### Data under study
-.-.-
/-- A live allocation of `GALLOC` (R292). Its launch has completed where it is `due` back and waits for range locks (R293). -/
structure Alloc where
  base : Nat
  pages : List Nat
  launch : Nat
  block : Nat
  due : Bool := false
  deriving DecidableEq, Repr, Inhabited

/-- A fault record of the dump (R402), with the clock at which the fault was raised and its place in the order raised. -/
structure FaultRec where
  info : Word64
  addr : Word64
  launch : Nat
  block : Nat
  core : Nat
  team : Nat
  clock : Word64
  no : Nat
  deriving DecidableEq, Repr, Inhabited

/-- A multicast group (R412, R421). -/
structure McGroup where
  num : Nat
  members : List Nat
  deriving DecidableEq, Repr, Inhabited

/-- One context (R25, R412). -/
structure Ctx where
  root : Word64 := 0
  trapBase : Word64 := 0
  ftv : BitVec 32 := 0
  mode : CtxMode := .free
  saveBase : Word64 := 0
  saveSize : Word64 := 0
  dumpBase : Word64 := 0
  dumpSize : Word64 := 0
  traceBuf : Word64 := 0
  spoorBuf : Word64 := 0
  regions : List (Nat × Nat) := []       -- base, lines (R177)
  groups : List McGroup := []
  reserve : List Nat := []               -- physical pages of the pool reserve (R392)
  own : List Nat := []                   -- every page that firmware has handed out to the context (R390)
  ws : List (Nat × Nat) := []            -- base and size of the weight-store region of each die (R96)
  rng : List RngEntry := []
  rngOver : BitVec 32 := 0
  nextLaunch : Nat := 0
  allocs : List Alloc := []
  faults : List FaultRec := []
  failed : Bool := false                 -- ended by a fatal fault (R398)
  starts : Table Nat := []               -- start number of each core (R179)
  requests : Table Nat := []             -- ordered requests of each requester at each unit (R180)
  spoorPos : Table Nat := []              -- records of the spoor log used up at each unit, in replay (R59)
  deriving DecidableEq, Repr, Inhabited

/-! ### Cores -/

/-- A TLB entry (R167), with the leaf it was filled from (R165). -/
structure TlbEntry where
  vf : Nat
  asid : Nat
  glob : Bool
  page : Nat                             -- virtual address of the page
  bits : Nat                             -- log2 of its size
  pa : Nat                               -- physical address of the page
  tier : Nat
  dev : Nat
  write : Bool
  code : Bool
  sup : Bool
  mc : Bool
  dirty : Bool
  leaf : Nat                             -- physical address of the leaf entry
  leafVal : Word64                       -- its value when the walk read it
  deriving DecidableEq, Repr, Inhabited

/-- A walk-cache entry (R167): the table of level `level` for the virtual addresses with high bits `tag`. -/
structure WalkEntry where
  vf : Nat
  asid : Nat
  level : Nat
  tag : Nat
  table : Nat
  deriving DecidableEq, Repr, Inhabited

/-- One core. -/
structure Core where
  tlb : List TlbEntry := []              -- most recently used first
  walk : List WalkEntry := []
  locks : Table Lock := []
  slots : Table Nat := []                -- block key in each slot (R60)
  icache : List Granule := []
  dps : Table Nat := []                  -- team granted on each band datapath (R37)
  arrayBusy : Option Nat := none         -- team whose operation holds the matrix array (R373)
  arrayQ : List Nat := []                -- teams waiting for the array, in order
  deriving DecidableEq, Repr, Inhabited

/-! ### The device -/

/-- The settings of a virtual function (R414, R415). Times in microseconds, the allotment in GiB. -/
structure Settings where
  stall : Nat := 10000
  shoot : Nat := 2000
  migrate : Nat := 1000
  watchdog : Nat := 100000
  cmin : Nat := 0
  cmax : Nat := 64
  weight : Nat := 1
  allot : Nat := 32
  deriving DecidableEq, Repr, Inhabited

/-- A job queue register (R157). -/
structure JobQueue where
  sticky : Word32 := 0
  tail : BitVec 16 := 0
  head : BitVec 16 := 0
  size : BitVec 5 := 0
  base : BitVec 58 := 0
  hold : Option Word64 := none           -- the clock at which the entry at its head met a migrating page (R166)
  deriving DecidableEq, Repr, Inhabited

/-- An event as posted (R158). -/
structure Event where
  code : Nat
  queue : Nat := 0
  ctx : Nat := 0
  detail : Word64 := 0
  info : Word64 := 0                     -- `TRAPINFO` of a watchdog event, for which a ring entry has no field (R158, R389, R411)
  deriving DecidableEq, Repr, Inhabited

/-- One virtual function (R405, R406). -/
structure VFun where
  port : Nat := 0
  set : Settings := {}
  past : List (Word64 × Settings) := []  -- earlier settings, each with the clock at which it was replaced, in order (R414)
  ringBase : Word64 := 0
  ringHeader : Word64 := 0
  ringSize : Word64 := 0
  ringHead : Word64 := 0
  ringTail : Word32 := 0
  queues : List JobQueue := List.replicate 64 {}
  events : List Event := []              -- every event posted into the ring, in order
  irqs : Nat := 0                        -- event interrupts raised
  live : Nat := 0                        -- contexts created and not destroyed
  deriving DecidableEq, Repr, Inhabited

/-- Host interfaces (R20, R404). -/
inductive Iface where
  | pcie5
  | pcie6
  | pcie7
  | cxl2
  | cxl3
  deriving DecidableEq, Repr, Inhabited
-.-.-
### Work order
Can you repeat, word for word, every line above from the one containing "sticky : Word32 := 0" down to the one containing "set : Settings", including both?

### Exercise response
  sticky : Word32 := 0
  tail : BitVec 16 := 0
  head : BitVec 16 := 0
  size : BitVec 5 := 0
  base : BitVec 58 := 0
  hold : Option Word64 := none           -- the clock at which the entry at its head met a migrating page (R166)
  deriving DecidableEq, Repr, Inhabited

/-- An event as posted (R158). -/
structure Event where
  code : Nat
  queue : Nat := 0
  ctx : Nat := 0
  detail : Word64 := 0
  info : Word64 := 0                     -- `TRAPINFO` of a watchdog event, for which a ring entry has no field (R158, R389, R411)
  deriving DecidableEq, Repr, Inhabited

/-- One virtual function (R405, R406). -/
structure VFun where
  port : Nat := 0
  set : Settings := {}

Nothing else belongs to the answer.